A Métrique de référence complète is a quantitative measure used to assess the performance of modèles d'IA, particularly in tasks such as traitement d'image, traitement du langage naturel, and audio analysis. Unlike other metrics that might rely on partial data or subjective assessments, full reference metrics use complete and accurate outputs as a benchmark for comparison.

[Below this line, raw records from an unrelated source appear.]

-- ==== Sys2Proof/Machine/Scheduler.lean ====
section
/-! DEFINITION. The command scheduler of a site: the bank model, the DUT timing table, the order rules, DUT-side injection,
refresh, and the commands it sends (R303, R308 to R318, R325 to R330). -/
namespace Sys2Proof.Machine

def State.sched (s : State) (i : Nat) : Scheduler := (s.site i).sched
def State.setSched (s : State) (i : Nat) (f : Scheduler → Scheduler) : State :=
  s.setSite i (fun t => { t with sched := f t.sched })

/-- A memory personality RUNNING or PAUSED in a step (R303, R314). -/
def State.memoryStep (s : State) (i : Nat) : Bool :=
  (s.siteSt i == .running || s.siteSt i == .paused) && decide (1 ≤ (s.run' i).step) && (s.stepRec i).isMemory

/-- The scheduler of a site works: its step's CK edges are placed (R303, R309, R314). -/
def State.scheduling (s : State) (i : Nat) : Bool := s.memoryStep i && (s.run' i).begun

/-- Instant of a CK edge in vernier steps (R309). -/
def State.edgeAt (s : State) (i : Nat) (ck : Int) : Nat :=
  (((s.run' i).cycle0 * stepsPerTick + s.ckSkew i : Nat)
    + s.symbolSteps (s.lead i) (symbolsPerCk (s.stepRec i).pers * ck)).toNat

/-- A CK edge has come. -/
def State.edgeCame (s : State) (i : Nat) (ck : Int) : Bool := decide (s.edgeAt i ck ≤ s.now)

/-! ## Bank model (R311) -/

/-- Open row of a bank. -/
def Banks.row (k : Banks) (rank bank : Nat) : Option Nat :=
  match Store.get 0 (32 * rank + bank) k.rows with
  | 0 => none
  | n + 1 => some n

/-- Open banks of a rank, ascending. -/
def Banks.openOf (k : Banks) (rank : Nat) : List Nat := (upto 32).filter (fun b => (k.row rank b).isSome)

/-- What a command sent does to the bank model; an auto-precharge closes its bank. -/
def Banks.apply (k : Banks) (cmd rank bank row : Nat) : Banks :=
  match cmd with
  | 1 => { k with rows := Store.put 0 (32 * rank + bank) (row + 1) k.rows }
  | 4 | 5 | 6 => { k with rows := Store.del (32 * rank + bank) k.rows }
  | 7 => { k with rows := Store.clear (32 * rank) (32 * rank + 32) k.rows }
  | 13 => { k with down := rank :: k.down.filter (· != rank) }
  | 14 => { k with down := k.down.filter (· != rank) }
  | 15 => { k with refresh := rank :: k.refresh.filter (· != rank) }
  | 16 => { k with refresh := k.refresh.filter (· != rank) }
  | _ => k

/-- A command violates the bank model. -/
def Banks.violates (k : Banks) (cmd rank bank : Nat) : Bool :=
  (k.refresh.contains rank && cmd != 16) || (k.down.contains rank && cmd != 14)
    || (cmd == 1 && (k.row rank bank).isSome)
    || ([2, 3, 4, 5].contains cmd && (k.row rank bank).isNone)
    || ([8, 10, 11, 17].contains cmd && !(k.openOf rank).isEmpty)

These metrics require a ‘ground truth’ dataset—an established set of correct outputs against which the AI model’s predictions are evaluated. For instance, in évaluation de la qualité d'image, the original high-quality image serves as the reference, and the AI-generated image is compared to it. Common full reference metrics include:
- Rapport Signal sur Bruit de Pic (PSNR) : Measures the ratio between the maximum possible power of a signal and the power of corrupting noise.
- Indice de Similarité Structurelle (SSIM) : Assesses the visual impact of three characteristics of an image: luminance, contrast, and structure.
- Taux d’Erreur de Mot (WER): Used in reconnaissance vocale, this metric evaluates the number of incorrect words in the recognized text compared to the reference text.
Full Reference Metrics are particularly valuable because they provide a clear, objective standard for l'évaluation des performances du modèle. However, they are only applicable when a comprehensive ground truth is available, which may not always be the case in real-world scenarios. Consequently, while these metrics are essential for benchmarking AI performance in controlled environments, researchers and practitioners must also consider other evaluation methods, especially in situations where ground truth data is limited or unavailable.